Hains’ proposed alternative? Constructing an artificial island of dredged material, an innovative but ambitious suggestion which went unrecognized in his time, particularly when an understanding of the impacts of dredge material and other industrial and agricultural activities on the overall health of the Bay had yet to be summarized. After all, the entire Chesapeake Bay watershed stretches across five states — over 100 local governments — who, at least until the last century, likely saw little connectivity between their part and the whole.
This changed in 1961, when the Senate Select Committee on Water Resources tasked USACE with a general survey that led to Baltimore District’s “Chesapeake Bay Basin Study,” the first attempt by any government agency to assess the Bay in its entirety. The report’s bottom line: the population and economic booms of the surrounding region were a fundamental threat to the Bay’s water resources.

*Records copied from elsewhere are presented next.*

-- ==== Sys2Proof/Machine/Sense.lean ====
section
/-! DEFINITION. Temperatures, throttle, thermal shutdown, mains watch and ride-through (R445 to R465). -/
namespace Sys2Proof.Machine

/-! ## Set-up values (R456) -/

/-- The fields of the thermal and mains registers that the set-up check tests, by offset: each with its test. -/
def senseChecks : List (Fld × (Dev → Bool)) :=
  let within (f : Fld) (lo hi : Nat) : Fld × (Dev → Bool) := (f, fun d => decide (lo ≤ d.get f) && decide (d.get f ≤ hi))
  [within Reg.SENSE_THERM_CFG.THR 70 105, within Reg.SENSE_THERM_CFG.STACK_THR 75 100, within Reg.SENSE_THERM_CFG.PAUSE_STEP 1 255,
   within Reg.SENSE_MOD_CFG.DEC 0 2, within Reg.SENSE_MOD_CFG.FREQ 40 70, within Reg.SENSE_MOD_CFG.SAG_PCT 50 99,
   within Reg.SENSE_MOD_CFG.HYST 1 10]
  ++ (List.range 4).map (fun n => (Reg.SENSE_MOD_NOM_n.NOM n, fun d => !bitOf (d.get Reg.SENSE_MOD_CFG.EN) n || d.on (Reg.SENSE_MOD_NOM_n.NOM n)))
  ++ [within Reg.SENSE_MOD_DC.DC_LOW_PCT 50 99,
   (Reg.SENSE_MOD_DC.DC_TGT_PCT, fun d => decide (d.get Reg.SENSE_MOD_DC.DC_LOW_PCT < d.get Reg.SENSE_MOD_DC.DC_TGT_PCT)
     && decide (d.get Reg.SENSE_MOD_DC.DC_TGT_PCT ≤ 100))]

/-- Values that wait for their instant take effect. -/
def Dev.senseApply (d : Dev) (off : Nat) : Dev :=
  let d := (d.sense.next.filter fun x => x.1 == off).foldl (fun (d : Dev) x => d.forceReg x.1 x.2) d
  { d with sense := { d.sense with next := d.sense.next.filter fun x => x.1 != off } }

/-- What SENSE_PARAM does, when it applies (R91). -/
def Dev.senseParam (d : Dev) (t : Ticket) (x : Desc) : Dev :=
  let off := 0x60000 + paramId x % 4096
  match valueExtra x [0xFFFFFFFF, 0, 0, 0] with
  | some w => d.complete t stBadParam w
  | none =>
    let new := d.forceReg off (x.w 6)
    if Nat.land (x.w 6) (Nat.xor 0xFFFFFFFF (lkMask off)) ≠ 0 then d.complete t stBadParam 6
    else if senseChecks.any fun c => decide (c.1.off = off) && !c.2 new then d.complete t stBadParam 6
    else if off = 0x60080 ∧ (new.get Reg.SENSE_MOD_CFG.EN ≠ d.get Reg.SENSE_MOD_CFG.EN ∨ new.get Reg.SENSE_MOD_CFG.DEC ≠ d.get Reg.SENSE_MOD_CFG.DEC) then
      d.complete t stRefused d.mode.code
    else
      let d := { d with sense := { d.sense with next := d.sense.next ++ [(off, x.w 6)] } }
      let d := if off = 0x60080 ∧ d.get Reg.SENSE_MOD_CFG.EN % 8 = 0 then d.senseApply off else d
      d.complete t stOk 0

/-- SENSE_PARAM: PARAM 0x6000, 0x6080 or 0x6094. -/
def execSenseParam (dt : Nat) (ring : Nat) (x : Desc) (s : State) : Host.Outcome State Fault Refusal :=
  s.act dt fun d => d.onParam ring x (fun i => [0x6000, 0x6080, 0x6094].contains i) readyRunHold true fun d t => d.senseParam t x

/-! ## Sensors (R445 to R447) -/

/-- The groups of sensors. -/
def sensorGroups : List (List Nat) := [[0, 1], [2, 3], [4, 5, 6, 7], [8, 9, 10], [11, 12], [13, 14, 15], [16]]

def Dev.sensor (d : Dev) (s : Nat) : Sensor := d.sense.sensors.getD s ⟨false, false, 0, 0, false⟩

/-- The raw reading of a sensor at the latest sample, in 0.25 C. -/
def Dev.reading (d : Dev) (s : Nat) : Int := ((d.sense.hist.head?.map (·.2)).getD []).getD s 0

/-- The raw reading over the samples of the last 10 s. -/
def spanOf (xs : List Int) : Nat :=
  match xs with
  | [] => 0
  | a :: t => (t.foldl max a - t.foldl min a).toNat

/-- Ten seconds of samples are there. -/
def Dev.histFull (d : Dev) : Bool := d.sense.hist.getLast?.any fun x => decide (10000000000 ≤ d.since x.1)

/-- The samples of the last 10 s, and the first one before them. -/
def Dev.trimHist (d : Dev) : List (Nat × List Int) → List (Nat × List Int)
  | [] => []
  | x :: t => if 10000000000 ≤ d.since x.1 then [x] else x :: Dev.trimHist d t

/-- How far the sum of the valid neighbours of a sensor has moved over 10 s, and how many they are. -/
def Dev.neighbours (d : Dev) (s : Nat) : Nat × Nat :=
  let ns := ((sensorGroups.find? (·.contains s)).getD []).filter fun n => n != s && !(d.sensor n).broken
  (spanOf (d.sense.hist.map fun x => (ns.map fun n => x.2.getD n 0).foldl (· + ·) 0), ns.length)

/-- One sensor at a sample (R447), by the sensors as they were before it. -/
def Dev.sensorStep (old : Dev) (d : Dev) (s : Nat) : Dev :=
  let r := d.reading s
  let x := old.sensor s
  let inside := decide (-220 ≤ r) && decide (r ≤ 600)
  let x : Sensor := { x with inRange := if inside then x.inRange else d.tb, moved := x.moved || decide (4 ≤ (r - x.stuckAt).natAbs) }
  let (move, k) := old.neighbours s
  let stuck := d.histFull && decide (0 < k) && decide (8 * k < move) && decide (spanOf (d.sense.hist.map fun h => h.2.getD s 0) ≤ 1)
  let show_ (d : Dev) (x : Sensor) : Dev :=
    let d := { d with sense := { d.sense with sensors := setAt d.sense.sensors s x } }
    ((d.put (Reg.SENSE_TEMP_n.TEMP s) (fieldOf 16 r)).put (Reg.SENSE_TEMP_n.BROKEN s) (b2n x.broken)).put (Reg.SENSE_TEMP_n.STUCK s) (b2n (x.broken && x.stuck))
  let loc := d.loc 0 4 8 0 s 0
  if !x.broken && (!inside || stuck) then
    (show_ d { x with broken := true, stuck := inside, stuckAt := r, inRange := d.tb, moved := false }).postAt 0x6002 sevWarn
      [s, b2n inside, fieldOf 32 r, move / max 1 k] loc
  else if x.broken && inside && decide (10000000000 ≤ d.since x.inRange) && (!x.stuck || x.moved) then
    (show_ d { x with broken := false, stuck := false }).postAt 0x6003 sevInfo [s, fieldOf 32 r] loc
  else show_ d x
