/-! ## Web position -/

/-- An accepted forward edge of the web encoder on new ground counts it, and PW, with its remainder, moves on by exactly N / D: with acc = rem + N, PW rises by acc / D and rem is acc mod D; HELD clears and E_hw is the new count. A PARAM that waits for a frame applies with an edge once PW has reached it (shown for REC_MARK). An edge of another enabled encoder counts by its direction and moves nothing else; a suppressed pulse is counted. A Z edge within 16 counts of E_z reports the deviation and moves E_z on by the period. Some of it is the model's choice: log entry 119. -/
def Obligations.EncoderEdgesMovePw : Prop :=
  (∀ (s : State) (dt n num den : Nat) (lineA aLeads : Bool), s.dev.get Reg.POS_CFG.WEB_ENC = n → s.dev.encodersLive n = true → s.dev.isWeb n = true →
      s.dev.pos.encs.length = 4 → s.dev.edgeDir n aLeads = 1 → (s.dev.enc n).zActive = false →
      ((s.now dt).countEdge n lineA 1 ((s.now dt).tb - s.dev.filterNs n)).2 = false → s.dev.net.edge = none → s.dev.net.sync = none →
      s.dev.host.deferred = [] →
      0 < sign48 (sign48 ((s.dev.enc n).e + 1) - s.dev.pos.eHw) → s.dev.ratio = (num, den) → s.dev.pos.n = num → s.dev.pos.d = den →
      s.dev.pos.cal = [] → s.dev.on Reg.CHK_CFG.MARK_EN = false → s.dev.jobs.all (fun j => j.lastFrame.isNone) = true →
      s.dev.linksOn.all (fun m => !s.dev.on (Reg.LINK_STAT_n.SILENT m)) = true →
    Alters (.webEncoderEdge dt lineA aLeads) s dt (fun d => { d with pos := Dev.reset.pos }) (block 3) fun t =>
      t.dev.pos.pw = (s.dev.pos.pw + (s.dev.pos.rem + num) / den) % 2 ^ 48 ∧ t.dev.pos.rem = (s.dev.pos.rem + num) % den
      ∧ t.dev.pos.eHw = sign48 ((s.dev.enc n).e + 1) ∧ (t.dev.enc n).e = sign48 ((s.dev.enc n).e + 1) ∧ t.dev.on Reg.POS_STATUS.HELD = false
      ∧ (∀ m, m ≠ n → t.dev.enc m = s.dev.enc m) ∧ t.dev.pos.pso = s.dev.pos.pso ∧ t.dev.pos.psi = s.dev.pos.psi)
  ∧ (∀ (s : State) (dt p : Nat) (lineA aLeads : Bool) (k : Ticket) (x : Desc), s.dev.encodersLive (s.dev.get Reg.POS_CFG.WEB_ENC) = false →
      s.dev.host.deferred = [(k, x, p)] → s.dev.paramReached p = true → paramId x = 0xE001 → k.op = 0x0F → k.ring < 32 →
    Leaves (.webEncoderEdge dt lineA aLeads) s { s.now dt with host := { s.dev.host with deferred := [] } } fun t => Closes (s.now dt) t k 0)
  ∧ (∀ (s : State) (dt n : Nat) (lineA aLeads : Bool), s.dev.encodersLive n = true → s.dev.isWeb n = false → s.dev.pos.encs.length = 4 →
    Alters (.encoderEdge dt n lineA aLeads) s dt (fun d => { d with pos := { d.pos with encs := [] } }) (block 3) fun t =>
      (t.dev.enc n).e = sign48 ((s.dev.enc n).e + s.dev.edgeDir n aLeads) ∧ ∀ m, m ≠ n → t.dev.enc m = s.dev.enc m)
  ∧ (∀ (s : State) (dt n : Nat), s.dev.encodersLive n = true →
    Leaves (.encoderGlitch dt n) s ((s.now dt).bump (Reg.POS_GLITCH_n.GLITCH n)) fun t => t.dev.out = s.dev.out)
  ∧ (∀ (s : State) (dt n : Nat) (ez : Int), s.dev.encodersLive n = true → s.dev.pos.encs.length = 4 → s.dev.get (Reg.POS_IDX_PERIOD_n.PERIOD n) ≠ 0 →
      (s.dev.enc n).ez = some ez → (s.dev.enc n).zLost = false → -16 ≤ sign48 ((s.dev.enc n).e - ez) → sign48 ((s.dev.enc n).e - ez) ≤ 16 →
    Alters (.indexEdge dt n (!s.dev.on (Reg.POS_ENC_CFG_n.Z_POL n))) s dt (fun d => { d with pos := { d.pos with encs := [] } })
      (fun o => decide (o / 4 = (Reg.POS_IDX_DEV_n.DEV n).off / 4)) fun t =>
      t.dev.get (Reg.POS_IDX_DEV_n.DEV n) = fieldOf 16 (sign48 ((s.dev.enc n).e - ez))
      ∧ (t.dev.enc n).ez = some (sign48 (ez + s.dev.get (Reg.POS_IDX_PERIOD_n.PERIOD n))) ∧ (t.dev.enc n).e = (s.dev.enc n).e
      ∧ ∀ m, m ≠ n → t.dev.enc m = s.dev.enc m)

Pressures on wetlands, depleted fish populations, and developments built in tidal floodplains, all results of population growth, were combining into harmful impacts on the Bay system. Included in such causes was the increased scale of dredging, which could elevate salinity levels when combined with the more intense water withdrawals being made from the watershed’s rivers. Combine these factors with the famously erosive forces of Chesapeake Bay, where over 10,500 acres of remote island habitat have been lost in the last 150 years, and one can see the concern for recovery of such an interconnected ecosystem.
One site in particular, Poplar Island, which sits 34 miles south of Baltimore off the coast of Talbot County on the Eastern Shore, was home to a community of about 100 at the turn of the 20th century. But by the turn of the 21st, all that remained was a small cluster of islets, just four acres barely rising above the surface of the water. What had been several farms, a school, a church, a post office, and a sawmill had been reclaimed by rising seas and erosion.
But developments in environmental policies throughout the Bay and in dredge material management would instead help unlock a new life for the island that had been home to presidential retreats and once appeared on the maps of John Smith.
“I got a call from my boss saying the Corps of Engineers was going to build an island somewhere in the Chesapeake Bay,” said Justin Callahan, Chief of Baltimore District’s Civil Project Management Branch and a former Poplar Island project manager. “I’m thinking, ‘You’re going to do what? You’re going to build an island?’”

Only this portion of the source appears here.